Aim of the exercise: In your answer, print each of the records below exactly.
== Records provided
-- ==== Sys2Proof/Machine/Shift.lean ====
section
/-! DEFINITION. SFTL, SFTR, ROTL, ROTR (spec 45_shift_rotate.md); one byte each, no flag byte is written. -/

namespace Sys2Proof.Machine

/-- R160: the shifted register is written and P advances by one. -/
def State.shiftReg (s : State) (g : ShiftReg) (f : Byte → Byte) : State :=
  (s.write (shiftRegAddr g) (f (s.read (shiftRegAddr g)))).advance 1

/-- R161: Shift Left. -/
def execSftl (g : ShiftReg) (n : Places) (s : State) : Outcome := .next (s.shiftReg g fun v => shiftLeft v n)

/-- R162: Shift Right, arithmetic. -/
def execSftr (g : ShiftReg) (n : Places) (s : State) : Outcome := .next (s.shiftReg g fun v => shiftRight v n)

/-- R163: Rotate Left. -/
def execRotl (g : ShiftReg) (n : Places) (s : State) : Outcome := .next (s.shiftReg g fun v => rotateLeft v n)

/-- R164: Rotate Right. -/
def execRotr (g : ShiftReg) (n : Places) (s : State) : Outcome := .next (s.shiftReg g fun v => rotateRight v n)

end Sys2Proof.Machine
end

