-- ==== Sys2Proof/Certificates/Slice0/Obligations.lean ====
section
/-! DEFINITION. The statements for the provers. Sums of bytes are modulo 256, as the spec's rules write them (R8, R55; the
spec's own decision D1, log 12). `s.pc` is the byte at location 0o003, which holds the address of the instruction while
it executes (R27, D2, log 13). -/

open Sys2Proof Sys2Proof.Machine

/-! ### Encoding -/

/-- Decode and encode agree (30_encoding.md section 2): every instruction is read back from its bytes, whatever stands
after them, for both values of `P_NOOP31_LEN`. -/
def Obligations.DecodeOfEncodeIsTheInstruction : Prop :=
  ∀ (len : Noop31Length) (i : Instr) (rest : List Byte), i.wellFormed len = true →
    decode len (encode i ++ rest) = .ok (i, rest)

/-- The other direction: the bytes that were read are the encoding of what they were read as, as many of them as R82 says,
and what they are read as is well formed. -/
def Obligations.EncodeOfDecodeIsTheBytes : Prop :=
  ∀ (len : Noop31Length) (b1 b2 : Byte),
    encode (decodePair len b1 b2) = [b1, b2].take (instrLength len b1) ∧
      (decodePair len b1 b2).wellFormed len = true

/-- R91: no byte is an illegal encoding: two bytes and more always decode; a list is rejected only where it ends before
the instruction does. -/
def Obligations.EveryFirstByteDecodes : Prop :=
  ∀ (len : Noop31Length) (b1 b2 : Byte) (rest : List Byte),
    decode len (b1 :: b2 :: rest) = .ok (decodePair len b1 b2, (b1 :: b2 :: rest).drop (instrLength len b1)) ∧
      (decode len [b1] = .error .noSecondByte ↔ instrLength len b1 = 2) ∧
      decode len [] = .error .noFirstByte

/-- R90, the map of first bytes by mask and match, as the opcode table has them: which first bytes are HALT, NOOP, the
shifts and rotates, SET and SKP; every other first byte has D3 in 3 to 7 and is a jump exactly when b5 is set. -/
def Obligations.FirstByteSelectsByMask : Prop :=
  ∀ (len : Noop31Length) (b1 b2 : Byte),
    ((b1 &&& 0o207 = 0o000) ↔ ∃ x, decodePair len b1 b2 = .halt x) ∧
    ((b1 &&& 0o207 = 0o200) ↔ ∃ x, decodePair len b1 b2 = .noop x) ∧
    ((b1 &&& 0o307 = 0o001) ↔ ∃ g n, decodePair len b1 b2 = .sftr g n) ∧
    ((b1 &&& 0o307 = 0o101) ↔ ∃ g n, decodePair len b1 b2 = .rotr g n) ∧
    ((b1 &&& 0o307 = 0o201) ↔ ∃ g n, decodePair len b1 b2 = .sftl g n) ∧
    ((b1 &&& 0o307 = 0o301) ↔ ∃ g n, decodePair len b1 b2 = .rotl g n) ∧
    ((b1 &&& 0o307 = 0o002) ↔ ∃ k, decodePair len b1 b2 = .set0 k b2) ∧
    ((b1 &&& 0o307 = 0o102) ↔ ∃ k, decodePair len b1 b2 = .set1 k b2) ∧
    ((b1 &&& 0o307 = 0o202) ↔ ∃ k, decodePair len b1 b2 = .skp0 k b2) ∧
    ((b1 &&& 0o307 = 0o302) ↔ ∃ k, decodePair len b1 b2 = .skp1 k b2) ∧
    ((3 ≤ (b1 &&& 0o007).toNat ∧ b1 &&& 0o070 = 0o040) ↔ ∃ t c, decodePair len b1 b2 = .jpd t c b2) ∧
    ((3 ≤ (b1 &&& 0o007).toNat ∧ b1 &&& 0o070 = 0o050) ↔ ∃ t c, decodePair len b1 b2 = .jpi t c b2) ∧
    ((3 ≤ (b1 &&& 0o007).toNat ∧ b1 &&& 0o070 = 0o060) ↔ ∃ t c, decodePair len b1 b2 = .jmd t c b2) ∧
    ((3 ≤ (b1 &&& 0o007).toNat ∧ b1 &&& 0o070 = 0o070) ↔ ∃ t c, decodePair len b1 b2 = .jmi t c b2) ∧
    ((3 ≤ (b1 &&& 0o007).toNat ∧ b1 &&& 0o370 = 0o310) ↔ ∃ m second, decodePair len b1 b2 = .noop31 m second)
====
Solution:
-- ==== Sys2Proof/Machine/Shift.lean ====
section
/-! DEFINITION. SFTL, SFTR, ROTL, ROTR (spec 45_shift_rotate.md); one byte each, no flag byte is written. -/

namespace Sys2Proof.Machine

/-- R160: the shifted register is written and P advances by one. -/
def State.shiftReg (s : State) (g : ShiftReg) (f : Byte → Byte) : State :=
  (s.write (shiftRegAddr g) (f (s.read (shiftRegAddr g)))).advance 1

/-- R161: Shift Left. -/
def execSftl (g : ShiftReg) (n : Places) (s : State) : Outcome := .next (s.shiftReg g fun v => shiftLeft v n)

/-- R162: Shift Right, arithmetic. -/
def execSftr (g : ShiftReg) (n : Places) (s : State) : Outcome := .next (s.shiftReg g fun v => shiftRight v n)

/-- R163: Rotate Left. -/
def execRotl (g : ShiftReg) (n : Places) (s : State) : Outcome := .next (s.shiftReg g fun v => rotateLeft v n)

/-- R164: Rotate Right. -/
def execRotr (g : ShiftReg) (n : Places) (s : State) : Outcome := .next (s.shiftReg g fun v => rotateRight v n)

end Sys2Proof.Machine
end

-- ==== Sys2Proof/Certificates/Slice0/Obligations.lean ====
section
/-! DEFINITION. The statements for the provers. Sums of bytes are modulo 256, as the spec's rules write them (R8, R55; the
spec's own decision D1, log 12). `s.pc` is the byte at location 0o003, which holds the address of the instruction while
it executes (R27, D2, log 13). -/

open Sys2Proof Sys2Proof.Machine

/-! ### Encoding -/

/-- Decode and encode agree (30_encoding.md section 2): every instruction is read back from its bytes, whatever stands
after them, for both values of `P_NOOP31_LEN`. -/
def Obligations.DecodeOfEncodeIsTheInstruction : Prop :=
  ∀ (len : Noop31Length) (i : Instr) (rest : List Byte), i.wellFormed len = true →
    decode len (encode i ++ rest) = .ok (i, rest)

/-- The other direction: the bytes that were read are the encoding of what they were read as, as many of them as R82 says,
and what they are read as is well formed. -/
def Obligations.EncodeOfDecodeIsTheBytes : Prop :=
  ∀ (len : Noop31Length) (b1 b2 : Byte),
    encode (decodePair len b1 b2) = [b1, b2].take (instrLength len b1) ∧
      (decodePair len b1 b2).wellFormed len = true

/-- R91: no byte is an illegal encoding: two bytes and more always decode; a list is rejected only where it ends before
the instruction does. -/
def Obligations.EveryFirstByteDecodes : Prop :=
  ∀ (len : Noop31Length) (b1 b2 : Byte) (rest : List Byte),
    decode len (b1 :: b2 :: rest) = .ok (decodePair len b1 b2, (b1 :: b2 :: rest).drop (instrLength len b1)) ∧
      (decode len [b1] = .error .noSecondByte ↔ instrLength len b1 = 2) ∧
      decode len [] = .error .noFirstByte

/-- R90, the map of first bytes by mask and match, as the opcode table has them: which first bytes are HALT, NOOP, the
shifts and rotates, SET and SKP; every other first byte has D3 in 3 to 7 and is a jump exactly when b5 is set. -/
def Obligations.FirstByteSelectsByMask : Prop :=
  ∀ (len : Noop31Length) (b1 b2 : Byte),
    ((b1 &&& 0o207 = 0o000) ↔ ∃ x, decodePair len b1 b2 = .halt x) ∧
    ((b1 &&& 0o207 = 0o200) ↔ ∃ x, decodePair len b1 b2 = .noop x) ∧
    ((b1 &&& 0o307 = 0o001) ↔ ∃ g n, decodePair len b1 b2 = .sftr g n) ∧
    ((b1 &&& 0o307 = 0o101) ↔ ∃ g n, decodePair len b1 b2 = .rotr g n) ∧
    ((b1 &&& 0o307 = 0o201) ↔ ∃ g n, decodePair len b1 b2 = .sftl g n) ∧
    ((b1 &&& 0o307 = 0o301) ↔ ∃ g n, decodePair len b1 b2 = .rotl g n) ∧
    ((b1 &&& 0o307 = 0o002) ↔ ∃ k, decodePair len b1 b2 = .set0 k b2) ∧
    ((b1 &&& 0o307 = 0o102) ↔ ∃ k, decodePair len b1 b2 = .set1 k b2) ∧
    ((b1 &&& 0o307 = 0o202) ↔ ∃ k, decodePair len b1 b2 = .skp0 k b2) ∧
    ((b1 &&& 0o307 = 0o302) ↔ ∃ k, decodePair len b1 b2 = .skp1 k b2) ∧
    ((3 ≤ (b1 &&& 0o007).toNat ∧ b1 &&& 0o070 = 0o040) ↔ ∃ t c, decodePair len b1 b2 = .jpd t c b2) ∧
    ((3 ≤ (b1 &&& 0o007).toNat ∧ b1 &&& 0o070 = 0o050) ↔ ∃ t c, decodePair len b1 b2 = .jpi t c b2) ∧
    ((3 ≤ (b1 &&& 0o007).toNat ∧ b1 &&& 0o070 = 0o060) ↔ ∃ t c, decodePair len b1 b2 = .jmd t c b2) ∧
    ((3 ≤ (b1 &&& 0o007).toNat ∧ b1 &&& 0o070 = 0o070) ↔ ∃ t c, decodePair len b1 b2 = .jmi t c b2) ∧
    ((3 ≤ (b1 &&& 0o007).toNat ∧ b1 &&& 0o370 = 0o310) ↔ ∃ m second, decodePair len b1 b2 = .noop31 m second)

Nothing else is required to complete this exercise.